# 2000 Altima, Wierd Knocking. Suspension?



## MattGSO (Oct 24, 2006)

Ok here's one for you.

I have a 2000 Altima. I have this weird knocking noise that happens when I get up to speeds over 20 or so. The rate of the knocking increases to about 3-5 knocks per second when I get up to highway speeds and sort of resonates. It'll get loud and more pronounced for about 5 seconds, then fade for about 5 seconds.

You can feel the knocking in the gas peddals and steering wheel.

There's no vibration like a wheel out of balance. Just a knocking. 

Applying the brakes doesn't change anything. Turning doesn't do anything. I tried putting it nuetral and reving the engine. Doesn't change anything. I just had alignment checked and replaced front tires.
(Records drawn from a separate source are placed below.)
-- ==== Sys2Proof/Machine/Order.lean ====
section
/-! DEFINITION. The ordering machine (R112 to R131, R349, R356 to R369): items are sent and performed, writes are applied, fanned
out and exposed, and copies come and go. Each event whose conditions do not hold leaves the state. -/

namespace Sys2Proof.Machine

/-- The access is still on its way. A store kept in a copy of an NC line is not: nothing but its gang's own CFLUSH ends it (R130). -/
def Item.open' (i : Item) : Bool := i.st != .done && i.st != .failed && i.st != .kept

/-- The access is not performed: a store in the egress hold and one kept in a copy of an NC line are among those (R103, R130). -/
def Item.pending (i : Item) : Bool := i.st != .done && i.st != .failed

def Item.isLoad (i : Item) : Bool :=
  match i.kind with
  | .load | .loadG _ => true
  | _ => false

def Item.isStore (i : Item) : Bool :=
  match i.kind with
  | .store | .storeG _ => true
  | _ => false

/-! ### What holds an item back -/

/-- Where the line of an item lives: stash lines are lines of device memory. -/
def Dst.space : Dst → Nat × Nat
  | .dev => (0, 0)
  | .stash _ => (0, 0)
  | .host => (1, 0)
  | .peer d => (2, d)
  | .window => (3, 0)

/-- Two items of one gang reach the same line (R117). A store held under PEND is known by its virtual line alone. -/
def sameLine (a b : Item) : Bool :=
  if a.st == .held || b.st == .held then a.vline == b.vline else a.dst.space == b.dst.space && a.line == b.line

/-- The access goes to a peer or to the host. -/
def Item.leavesDev (i : Item) : Bool := match i.dst with | .host | .peer _ => true | _ => false

/-- The run of the item may not send stores off the device yet (R103). -/
def State.itemGated (s : State) (i : Item) : Bool := s.gated i.ctx i.inst i.run

/-- An earlier CFLUSH of the gang to the line is not complete (R210). -/
def State.behindFlush (s : State) (i : Item) : Bool :=
  i.dst.space == (0, 0) && s.ops.any fun o => o.uid == i.uid && o.id < i.pos && (match o.kind with | .cflush ls => ls.contains i.line | _ => false)

/-- The virtual line of an access; a window access is known by its place there. -/
def Item.seen (i : Item) : Nat := if i.dst == .window then lwin + i.line else i.vline.toNat

/-- An earlier MLOOP of the gang has yet to fetch the line (R117, R239). -/
def State.behindLoop (s : State) (i : Item) : Bool := s.ops.any fun o => o.uid == i.uid && o.id < i.pos && o.kind.yetReads i.seen

/-- An earlier access of the gang to the line is not over (R117). A store in the egress hold does not hold back a load, nor a store
that enters the hold after it. -/
def State.behindLine (s : State) (i : Item) : Bool :=
  i.uid != 0 && (s.behindFlush i || s.behindLoop i || s.items.any fun x =>
    x.before i && x.open' && sameLine x i && !(x.st == .egress && (i.isLoad || s.itemGated i)))

/-- Packets of one instruction leave in the order of their lowest lanes, the rows of an MSTORE in ascending order (R134, R242): those of an
instruction's items that stand before this one have left, and an MSTORE's are performed. -/
def State.behindOp (s : State) (i : Item) : Bool :=
  let rows := (s.op? i.op).any fun o => (match o.kind with | .mstore _ => true | _ => false)
  i.op != 0 && i.uid != 0 && s.items.any fun x => x.op == i.op && x.id < i.id &&
    ((rows && x.open' && x.st != .egress) || (x.st == .queued && i.dst.space.1 == 2 && x.dst.space.1 == 2))

/-- Every byte of an access is covered by the gang's earlier stores that have not been performed; the bytes of the latest (R117, R121).
Nothing but plain stores stands before it on its line: the others are performed first. -/
def State.ownBytes (s : State) (i : Item) (a : Acc) : Option Nat :=
  let earlier := s.items.filter fun x => x.before i && x.open' && sameLine x i
  if s.behindFlush i || s.behindLoop i || earlier.any fun x => x.kind != .store || x.st == .held then none else
  let bytes := earlier.flatMap fun x => storeBytes x.accs
  let find := fun (o : Nat) => (bytes.reverse.find? fun b => b.1 == o).map (·.2)
  if (List.range a.n).all fun k => (find (a.off + k)).isSome then some (leNat ((List.range a.n).map fun k => (find (a.off + k)).getD memBlank))
  else none

/-! ### The core-local window (R63, R64, R117) -/

/-- A byte of VBASE or SBASE, by its offset in the window. -/
def Gang.winByte (g : Gang) (a : Nat) : Byte :=
  if a < 0x100000 then BitVec.ofNat 8 ((lane (g.mainV (a / 128)) (a % 128 / 4)).toNat / 256 ^ (a % 4))
  else ((g.stash[(a - 0x100000) / 4096]?).map fun p => memRead p.data (a % 4096)).getD memBlank

def Gang.setWinByte (g : Gang) (a : Nat) (b : Byte) : Gang :=
  if a < 0x100000 then
    let l := a % 128 / 4
    g.setMain (a / 128) (mergeV (g.mainV (a / 128)) (mkV fun _ => b.setWidth 32 <<< (8 * (a % 4))) (1#32 <<< l) (0xFF#32 <<< (8 * (a % 4))))
  else g.onPage ((a - 0x100000) / 4096) fun p => { p with data := memWrite p.data (a % 4096) b }

def Gang.winRead (g : Gang) (a n : Nat) : Nat := leNat ((List.range n).map fun k => g.winByte (a + k))
def Gang.winWrite (g : Gang) (a n v : Nat) : Gang :=
  (List.range n).foldl (fun (g : Gang) k => g.setWinByte (a + k) (BitVec.ofNat 8 (v / 256 ^ k))) g

/-- An item in the window is performed within the core, its lanes in turn. -/
def Gang.winItem (g : Gang) (i : Item) : Gang × List Acc :=
  i.accs.foldl (fun (r : Gang × List Acc) a =>
    let at' := i.line + a.off
    match i.kind with
    | .store | .storeG _ => (r.1.winWrite at' a.n a.val, r.2 ++ [{ a with done := true }])
    | .atomic f _ | .reduce f =>
      let old := r.1.winRead at' a.n
      (r.1.winWrite at' a.n (atomicNew f (8 * a.n) old a.val a.cmp), r.2 ++ [{ a with val := old, done := true }])
    | _ => (r.1, r.2 ++ [{ a with val := r.1.winRead at' a.n, done := true }])) (g, [])

/-! ### The egress hold (R103 to R105) -/

/-- The die whose hold an item's stores enter: that of its gang or engine. -/
def State.itemDie (s : State) (i : Item) : Nat :=
  match s.op? i.op with
  | some o => o.die
  | none => ((s.cores.find? fun k => k.engines.any fun e => e.cmds.any fun c => c.tag == i.op).map (·.die)).getD 0

def holdBytes : Nat := 4 * 1048576

/-- A store enters the hold, or waits while the hold is full (R104). Its data bytes are what it takes of the 4 MiB (log 86). -/
def State.enterHold (s : State) (i : Item) : State :=
  let d := s.itemDie i
  let n := i.accs.foldl (fun n a => n + a.n) 0
  if (s.die d).eghold.foldl (fun m h => m + h.data) 0 + n > holdBytes then s
  else
    let i := { i with st := .egress }
    (s.setItem i).onDie d fun x => { x with eghold := x.eghold ++ [{ item := i, data := n }] }

/-- The tag under which a gated store to a peer travels at once: all of it lies in the data of a POD-scope output of its run (R105). Its version is
the one the run will publish, or the first that it has published (log 86). -/
def State.tagFor (s : State) (i : Item) : Option PubTag :=
  match s.inst? i.ctx i.inst with
  | none => none
  | some x =>
    (x.tr.outIds.filterMap fun o =>
      match s.peekValue i.ctx o.2 with
      | none => none
      | some e =>
        let inside := i.accs.all fun a => veBase e ≤ i.vline.toNat + a.off && i.vline.toNat + a.off + a.n ≤ veBase e + veLen e
        if vePod e && inside then
          let ver := match x.pubs.find? (·.idx == o.1) with | some p => p.ver | none => veVersion e + 1
          some { val := o.2, ver := ver, grade := (s.egressGrade i.ctx i.inst i.run).getD 3 : PubTag }
        else none).head?

/-! ### Sending (R117, R122, R129, R134, R143, R382) -/

/-- The function whose requester ID a context's host requests carry (R382). -/
def State.hostFn (s : State) (ctx : Nat) : HostFn := if (s.ctx ctx).priv then .pf else .vf (s.ctx ctx).ten

/-- The AtomicOp of a lane (R213). -/
def hostAtomic (f : AFn) (n v : Nat) : HostAtomic × Nat :=
  match f with
  | .add => (.fetchAdd, v)
  | .sub => (.fetchAdd, (2 ^ (8 * n) - v % 2 ^ (8 * n)) % 2 ^ (8 * n))
  | .xchg => (.swap, v)
  | .cas => (.cas, v)
  | _ => (.other, v)

/-- A load that leaves the device sees the bytes of the gang's earlier stores that stand in the egress hold (R117; log 21). -/
def State.withHeld (s : State) (i : Item) : Item :=
  let earlier := s.items.filter fun x => x.before i && x.st == .egress && x.kind == .store && x.dst.space == i.dst.space && x.line == i.line
  let bytes := earlier.flatMap fun x => storeBytes x.accs
  let see := fun (a : Acc) =>
    (List.range a.n).foldl (fun (a : Acc) k =>
      match bytes.reverse.find? fun b => b.1 == a.off + k with
      | some b => if a.ov.testBit k then a else { a with ov := a.ov + 2 ^ k, ovv := setBits a.ovv (8 * k) 8 b.2.toNat }
      | none => a) a
  if i.isLoad then { i with accs := i.accs.map see } else i

/-- Sends an item to the host; an atomic sends its lanes one after another. -/
def State.sendHost (s : State) (i : Item) : State :=
  if !s.hlUp then s.failItem i
  else
    let s := s.setItem { i with st := .sent }
    match i.kind with
    | .atomic f _ | .reduce f =>
      (match i.accs.find? fun a => !a.done with
       | some a =>
         let (k, v) := hostAtomic f a.n a.val
         s.say (.atomicReq i.id (s.hostFn i.ctx) k (BitVec.ofNat 64 v) (BitVec.ofNat 64 a.cmp) a.n)
       | none => s)
    | _ => s.say (.request i.id (s.hostFn i.ctx) i.isStore)

/-- Sends an item to a peer: with no route it completes with FABRIC (R133). -/
def State.sendPeer (s : State) (i : Item) (dev : Nat) : State :=
  match s.route? dev with
  | none => s.failItem i
  | some _ =>
    let (t, s) := s.newTag
    let r := s.request i dev t
    (s.setItem { i with st := .sent, tag := some t }).emit r.1 r.2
Didn't increase or decrease the knocking. 

Any thoughts on what it might be?


----------



## notorious170 (Mar 12, 2007)

sounds like something in the drivetrain? i would check for a busted cv boot first. 

i just had to replace my wheel bearings, but i was getting a grinding. if you jack the car up and grab the wheel at the top and bottom and can wiggle it with alot of play, then thats probably your bearings.

if its not one of those the next thing i would check is the spring/strut assembly.

hope this helps


----------